What you choose to share on social media is always your decision, but what others choose to do with your information is not always be in your control. Take charge of your personal safety with the following social media safety tips.

  • Personalize your privacy settings. Adjust your privacy settings on the site to your comfort level, and select options that limit who can view your information. These site-specific security pages can help you get started.
  • Pause before you post. Before you post, ask yourself if you are comfortable sharing this information with everyone who might see it. Once it’s posted online, it’s there forever. Even content that is deleted can sometimes be accessed by the website or through screenshots of the original post. Content that contains personal information or your whereabouts could pose a safety risk. Other posts may risk portraying you in a negative way, like pictures of partying or insults directed at a specific person or group.
  • Turn off geolocation. Many social media sites or apps will request to access your location, but in most cases this isn’t necessary. You can still get the most out of your online or app experience without sharing where you are. In addition to accessing your location, some sites make this information public. When you “check in” on sites like Facebook or Foursquare, you are sharing your exact location with people you may or may not know.
  • Use a private Internet connection. Avoid public Wi-Fi connections, like those offered at coffee shops or airports, when using a website that asks for a password. Limit your social media usage to personal or private Wi-Fi networks.
  • Talk to your friends about public posts. Let your friends know where you stand on sharing content that may have personally identifying information, like your location or a photo of you. Respect each other’s wishes about deleting posts that may be embarrassing or uncomfortable. Before you post something about another person, whether it mentions them indirectly, by name, or in a picture, ask their permission.

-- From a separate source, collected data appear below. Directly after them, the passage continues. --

-- ==== Sys2Proof/Machine/Ops.lean ====
section
/-! DEFINITION. The shared ways a command ends (spec 00, R16) and the tests of the append arm (spec 41, R98 to R101). The
block has no exceptions: a soft failure is `corruptWith` or `dropWith`, which save nothing (spec 60, R131, R132), and the
return from `Corrupt` is `toEmpty` (R133). -/

namespace Sys2Proof.Machine

/-- What an instruction answers. -/
abbrev Answer := Host.Outcome State Fault Refusal

/-- The end of every command: the next assembler state, and the values of the result port (R61 (b)). -/
def State.endWith (s : State) (a : Assembler) (cause : Cause) (out : Option Record) : State :=
  { s with asm := a, result := some ⟨cause, out⟩, freeIdx := s.freeIdx + 1 }

/-- The command changes no state and delivers nothing. -/
def State.keep (s : State) (cause : Cause) : State := s.endWith s.asm cause none

/-- `corrupt <cause>`: `st <- Corrupt; len <- 0`, nothing delivered (R16, R131). -/
def State.corruptWith (s : State) (cause : Cause) : State := s.endWith .corrupt cause none

/-- `st <- Empty; len <- 0`, nothing delivered: the end of `CLEAR` (R106) and of a resynchronisation (R96, R133). -/
def State.toEmpty (s : State) (cause : Cause) : State := s.endWith .empty cause none

/-- `drop <cause>`: `st <- Empty; len <- 0`, nothing delivered (R16, R132). -/
def State.dropWith (s : State) (cause : Cause) : State := s.endWith .empty cause none

/-- `deliver <record>`: `st <- Empty; len <- 0`, the record delivered (R16, R121). -/
def State.deliver (s : State) (r : Record) : State := s.endWith .empty .frameOk (some r)

/-- The reset event: the effect of `CLEAR` without an output (R147); the parameters stay (R148). Log 12. -/
def State.resetEvent (s : State) : State := { s with asm := .empty, result := none }

/-- The oversize test on the resulting length (R99). -/
def isOversize (buf : List Byte) : Bool := decide (Config.maxLen ≤ buf.length)

/-- The prefix test: `buf[0..min(n, 8))` equals the first `min(n, 8)` bytes of `PREFIX` (R100). -/
def prefixMatches (buf : List Byte) : Bool :=
  buf.take (min buf.length Config.prefixLen) == Config.framePrefix.take (min buf.length Config.prefixLen)

/-- The end-marker test: the last two bytes are `0D 0A` (R101). -/
def endsWithEom (buf : List Byte) : Bool :=
  buf.drop (buf.length - Config.eomLen) == Config.eom

end Sys2Proof.Machine
end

  • Report it. If someone is making you feel uncomfortable online you can report the interaction to the host site. You can use the “report” button near the chat window, flag a post as inappropriate, or submit a screenshot of the interaction directly to the host site.

No tips can absolutely guarantee safety—sexual harassment can happen to anyone. It’s important to remember that if you are sexually harassed or assaulted, it is not your fault. Help and support are available, and you can find more information by contacting the Title IX Office.